Вера поморщилась и залпом допила вино.
– Молоденькую нашёл, постройнее. Ему же всегда свежее мясо нужно было. – Хозяйка встала и направилась к бару за новой порцией. – Но, знаешь, не обидел. Квартиру оставил, содержание назначил. Я теперь салон красоты держу – "Вера-люкс", может, видела на центральной улице? Не бедствую.
Алевтина видела этот салон по дороге – кричаще-розовая вывеска, стразы, золочёные буквы. Типичная провинциальная безвкусица, которая, видимо, казалась Вере верхом шика.
– И всё-таки, – настойчиво продолжила гостья, – какой он был… как человек? Что о нём говорили в городе?
Вера вернулась с полным бокалом и снова села в кресло, на этот раз подогнув под себя ногу.

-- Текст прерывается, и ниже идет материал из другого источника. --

/-! ### Hoops (chapters 2 and 9) -/

/-- One hoop. -/
structure Hoop where
  /-- binders loaded here, oldest first (R239) -/
  loaded : List (BitVec 12) := []
  sections : List Section := []
  serial : Nat := 0
  /-- binder and first local core of the reservation (R47) -/
  reserve : Option (BitVec 12 × Nat × Nat) := none
  tiles : List Tile := []
  /-- decode-table slots: 128 bytes each, when a table is held (R226) -/
  dt : List (Nat × List Byte) := []
  /-- decode-table load waiting: address and slot (R227) -/
  dtLoad : Option (Nat × Nat) := none
  /-- tables of a binder's LOAD waiting for their slots' in-flight counts (R227, R238) -/
  dtQueue : List (Nat × List Byte) := []
  idleSince : Nat := 0
  /-- powered hoop's wake: requested at -/
  wakeReq : Option Nat := none
  /-- waking: start granted at -/
  waking : Option Nat := none
  /-- microcode load running (R344) -/
  ucode : Bool := false
  /-- part of the next arithmetic clock that has passed, in 160ths, while an engine or the expander works (R377) -/
  phase : Nat := 0
  /-- stall clocks and clocks waiting for input toward their counters' next unit of 1,024 (R230, R231) -/
  stallClk : Nat := 0
  inwaitClk : Nat := 0
  /-- physical errors of the hoop interconnect in the next MM.COMBINE: tile, value and the bits of it that turn over
  (R150) -/
  wire : List (Nat × Nat × BitVec 32) := []
  /-- what the tile cache's memory keeps of tiles that are no longer valid, the latest first: no instruction reads it (R364) -/
  left : List Tile := []
deriving DecidableEq, Repr

/-! ### Binders (chapter 9) -/

/-- The stream parameter record (Table 9-8). -/
structure Params where
  hop : Nat := 0
  frames : Nat := 0
  channels : Nat := 0
  lookback : Nat := 0
  fmt : Nat := 0
  external : Bool := false
  g : Nat := 0
  size : Nat := 0
  resSize : Nat := 0
  sites : Nat := 0
  rows : Nat := 0
  waitUs : Nat := 0
  budgetUs : Nat := 0
  costA : BitVec 32 := 0
  costB : BitVec 32 := 0
  fs : Nat := 0
  layout : Nat := 0
deriving DecidableEq, Repr

/-- A region of a binder (R236). -/
structure Region where
  base : Nat
  size : Nat
  read : Bool
  write : Bool
  immutable : Bool
deriving DecidableEq, Repr

/-- A registered binder (R238): what REGISTER read from its image. -/
structure Binder where
  image : Nat
  par : Params
  regions : List Region
  entry : BitVec 52
  /-- quantise-site records, 8 bytes each (Table 3-5) -/
  sites : List (BitVec 64)
  /-- initial state from byte 64 + 4Q on -/
  init : List Byte
  dtMask : Nat
  /-- decode tables of the image, by slot -/
  tables : List (Nat × List Byte)
  /-- base binder of a variant -/
  base : Option (BitVec 12)
  measurement : BitVec 512
  /-- hoops that hold it -/
  hoops : List Nat := []
  /-- successor while swapped out (R240) -/
  swap : Option (BitVec 12) := none
  /-- its stream parameter record (Table 9-8) -/
  record : List Byte := []
deriving DecidableEq, Repr

/-! ### Commands of the blocks that run over several steps -/

/-- The FOL command running (R37). -/
inductive FolCmd where
  | opening (n : Folio)
  | moving (n : Folio) (h : BitVec 4)
deriving DecidableEq, Repr

/-- The binder command running (R237): what was written to FOL_BND_CMD and its arguments. -/
structure BndRun where
  op : Nat
  b : BitVec 12
  image : Nat
  mask : Nat
  b2 : BitVec 12
  /-- hoops on which a LOAD or SWAP that runs places its binder -/
  added : List Nat := []
deriving DecidableEq, Repr

/-- The binder that a LOAD or SWAP loads. -/
def BndRun.into (r : BndRun) : BitVec 12 := if r.op = 5 then r.b2 else r.b

/-! ### Fabric (chapter 10) -/

/-- An optical engine (R366). -/
structure OptEngine where
  on : Bool := false
  /-- time at which the last of its links had enable cleared -/
  idleAt : Option Nat := none
deriving DecidableEq, Repr

/-- A peer device (R263, R273). -/
structure Peer where
  lastBeat : Nat := 0
  watched : Bool := false
  lost : Bool := false
  epoch : BitVec 32 := 0
  /-- when LEASE.PROMOTE was last sent for it, and the members that granted -/
  promoteAt : Option Nat := none
  promoteBy : List (BitVec 12) := []
deriving DecidableEq, Repr

/-- Who issued a transaction (R258 to R260). -/
inductive Requester where
  | core (c : CoreId) (pc : BitVec 52) (word : BitVec 64)
  | xcmd
  | note
  | binder
  | fol (n : Folio)
  | hoop (h : HoopId)
  | mirror (c : CoreId)
  | fetch (c : CoreId)
deriving DecidableEq, Repr

/-- The number under which a requester's remote lines are kept. -/
def Requester.key : Requester → Nat
  | .core c _ _ => c.val
  | .xcmd => 128
  | .binder => 129
  | .note => 130
  | .hoop h => 256 + h.val
  | .mirror c => 512 + c.val
  | .fetch c => 1024 + c.val
  | .fol n => 4096 + n.toNat

/-- What a transaction other than a memory request says (Table 10-7): completions, lining, leases, read leases and the watch
of peers. An answer returns the requester's tag. -/
inductive Note where
  | reply (tag : BitVec 16) (r : Reply)
  | beat (epoch : BitVec 32)
  | recall (addr : BitVec 52)
  | readLease (addr : BitVec 40) (take : Bool)
  | leaseAns (tag : BitVec 16) (granted : Bool)
  | lineOpen (n : Folio) (p : LineParams)
  | lineDelta (n : Folio) (seq next crc : BitVec 32) (dat : List Byte)
  | lineFull (n : Folio) (seq next crc : BitVec 32) (dat : List Byte)
  | lineAck (tag : BitVec 16) (n : Folio) (seq : BitVec 32) (r : LineResult)
  | lineRel (n : Folio) (seq : BitVec 32)
  | lineClose (n : Folio) (seq : BitVec 32)
  | lineAudio (n : Folio) (st : StampEntry) (ssrc ts : BitVec 32) (dat : List Byte)
  | leaseRenew (epoch : BitVec 32) (t : BitVec 64)
  | leasePromote (x : BitVec 12) (e : BitVec 32)
  | leaseJoin (epoch : BitVec 32)
  | leaseResign (e : BitVec 32)
  | leaseReply (tag : BitVec 16) (r : LeaseReply)
  | resignAck (tag : BitVec 16)
deriving DecidableEq, Repr

/-- An outstanding transaction at its source (R259). -/
structure Txn where
  tag : Nat
  dest : BitVec 12
  typ : Nat
  cls : Nat
  seq : BitVec 16
  off : Nat
  len : Nat
  sub : Nat
  opa : BitVec 64
  opb : BitVec 64
  dat : List Byte
  /-- what it says, where it is no memory request -/
  body : Option Note := none
  who : Requester
  sentAt : Nat
  resent : Bool := false
  /-- waits because its flow already has 256 unacknowledged (R259) -/
  held : Bool := false
  /-- its instruction has raised its fault already: a failure of this one raises none (R122) -/
  mute : Bool := false
deriving DecidableEq, Repr

/-- Why a remote line did not come: it is uncorrectable at its device, refused there, or lost. -/
inductive RxFail where | ecc | denied | unreach
deriving DecidableEq, Repr

/-- A remote 64-byte line that a READ brought for a requester: its Toile address, and its bytes or why they did not
come. -/
structure RxLine where
  who : Nat
  addr : Nat
  dat : Except RxFail (List Byte)
deriving DecidableEq, Repr

/-- What a peer's transaction asks of the device or tells it (R257). -/
inductive PeerOp where
  | read (off len : Nat)
  | write (off : Nat) (dat : List Byte)
  | atomic (sub off : Nat) (opa opb : BitVec 64)
  | note (m : Note)
deriving DecidableEq, Repr

/-- A transaction of a peer's flow that is not executed yet (R243, R259). -/
structure PeerReq where
  seq : BitVec 16
  tag : BitVec 16
  op : PeerOp
deriving DecidableEq, Repr

/-- How a peer's transaction is answered (R257, R259): by a transaction of a class, by the acknowledgement of its flow where
its type has no response, or by nothing. -/
inductive PeerAns where
  | say (cls : Nat) (m : Note)
  | ack
  | silent
deriving DecidableEq, Repr

/-- A flow of a peer (R259). -/
structure RxFlow where
  /-- next sequence to execute -/
  next : BitVec 16 := 0
  /-- results of the last 256, latest first -/
  kept : List (BitVec 16 × PeerAns) := []
  /-- transactions held for a missing sequence or for read leases -/
  held : List PeerReq := []
  /-- a later sequence has waited for a missing one since -/
  gapAt : Option Nat := none
  /-- sequences skipped, whose late copies are refused -/
  skipped : List (BitVec 16) := []
  /-- RECALLs were sent for the write that waits -/
  recalled : Bool := false
deriving DecidableEq, Repr

/-- The TOILE_XCMD transaction that runs (R260). -/
structure XRun where
  op : Nat
  addr : Nat
  len : Nat
  buf : Nat
  /-- its offset in the device's own memory while it waits for read leases there, and what it writes (R243) -/
  here : Option Nat := none
  dat : List Byte := []
  opa : BitVec 64 := 0
  opb : BitVec 64 := 0
deriving DecidableEq, Repr

/-- The status of a management response (R349, R362, Table 14-9); `args` where the spec names no status. -/
inductive MgmtStatus where | ok | stale | sig | state | slot | denied | args
deriving DecidableEq, Repr

/-- What a Spine transfer puts on a module bus (R325): the operation, its target, the bytes sent, how many are asked for, the
broadcast code, and the dynamic addresses that ENTDAA may assign. -/
structure BusSend where
  i3c : Bool
  op : Nat
  addr : BitVec 7
  dat : List Byte
  ask : Nat
  ccc : BitVec 8
  assign : List (BitVec 7)
deriving DecidableEq, Repr

/-- A message the device sends to the outside. -/
inductive Msg where
  /-- a transaction sent on a link -/
  | txn (l : Nat) (t : Txn)
  /-- the acknowledgement of a flow's transaction of a type that has no response (R259) -/
  | flowAck (l : Nat) (dest : BitVec 12) (cls : Nat) (seq : BitVec 16)
  | forward (l : Nat) (h : TxnHeader)
  /-- a control flit: the last flit accepted, and credits (R248) -/
  | ackFlit (l : LinkId) (seq : BitVec 12) (c : Credits)
  | nakFlit (l : LinkId) (seq : BitVec 12)
  | replayFlits (l : LinkId) (seqs : List (BitVec 12))
  /-- numbered flits sent on a link: sequence, content and CRC (R248) -/
  | flits (l : Nat) (fs : List (BitVec 12 × BitVec 480 × BitVec 32))
  | hello (l : LinkId) (seq : BitVec 16) (m : HelloMsg)
  | linkStart (l : LinkId)
  | time (l : LinkId) (seq : BitVec 16) (m : TimeMsg)
  /-- a frame that an audio port sends (R281, R282): FSYNC in each BCLK period, where the port drives it; the periods by which
  data follows it; whether data changes at rising edges; and the bits of each output line -/
  | audio (p : SapId) (sync : List Bool) (delay : Nat) (rising : Bool) (lines : List (Nat × List Bool))
  /-- the subframes A and B of a frame that an IEC port sends (R287) -/
  | iec (p : SapId) (a b : SubFrame)
  /-- n frames of zero audio with V = 1 that an IEC port sends, from a frame of the block of these channel statuses (R287) -/
  | iecRun (p : SapId) (n first : Nat) (csa csb : List Byte)
  /-- a frame sent on an Ethernet port, with its transmit stamp where it is a PTP event message (R309) -/
  | eth (e : Fin 2) (bytes : List Byte) (stamp : Option Nat)
  /-- a Spine transfer begins on a module bus (R325) -/
  | bus (g : Nat) (b : BusSend)
  /-- a character sent on the UART (R320) -/
  | uart (b : Byte)
  /-- a response of the management service: status, next challenge, result and the identity key's signature (R362) -/
  | mgmt (status : MgmtStatus) (chal : BitVec 128) (result : List Byte) (sig : List Byte)
  /-- the error response to an access that is refused or has no target (R8, R21, R30, R361) -/
  | busError (p : Port)
deriving DecidableEq, Repr

/-- A transaction in a link's transmit queue (R255, R258). -/
structure Wait where
  cls : Nat
  /-- the tag of its transaction, or 0x10000 for one that the device does not keep -/
  tag : Nat
  /-- its flits still to send -/
  left : Nat
  /-- when it was queued -/
  since : Nat
  started : Bool := false
  msg : Msg
deriving DecidableEq, Repr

– Разное говорили. Что деньги у него нечистые, что связи в столице мутные. Но кому какое дело? Он город держал на плаву, завод работал, зарплаты платили. А то, что девок молодых любил и особняк себе отгрохал как дворец – так это его право. Он хозяин был, понимаешь? Настоящий хозяин.
Вера замолчала на секунду, словно вспоминая что-то, и её взгляд стал отстранённым.
– Знаешь, в нём что-то такое было… страшное временами. Особенно когда злился. Глаза становились… не как у человека. И холод от него шёл, как от ледяной глыбы. В такие моменты я его боялась до усрачки, если честно.
Алевтина внимательно наблюдала за бывшей подругой, отмечая, как меняется лицо при этих воспоминаниях – маска циничной женщины на мгновение спала, обнажая испуг той девчонки, которой Вера была когда-то.
– А что ты знаешь о традициях его семьи? – спросила москвичка. – Об этой… свадьбе с мертвецом?
Вера передёрнула плечами, словно отгоняя неприятные мысли, и лицо снова стало насмешливым.
– Ничего конкретного. Он не любил об этом говорить. Только раз обмолвился, что его род особенный, что кровь у них не такая, как у простых смертных. Я тогда не придала значения – мало ли что мужик в постели болтает. – Вера усмехнулась. – Но знаешь, было в нём что-то… нечеловеческое. Особенно когда он… ну, ты понимаешь. В самый момент. Словно другое существо просвечивало сквозь кожу.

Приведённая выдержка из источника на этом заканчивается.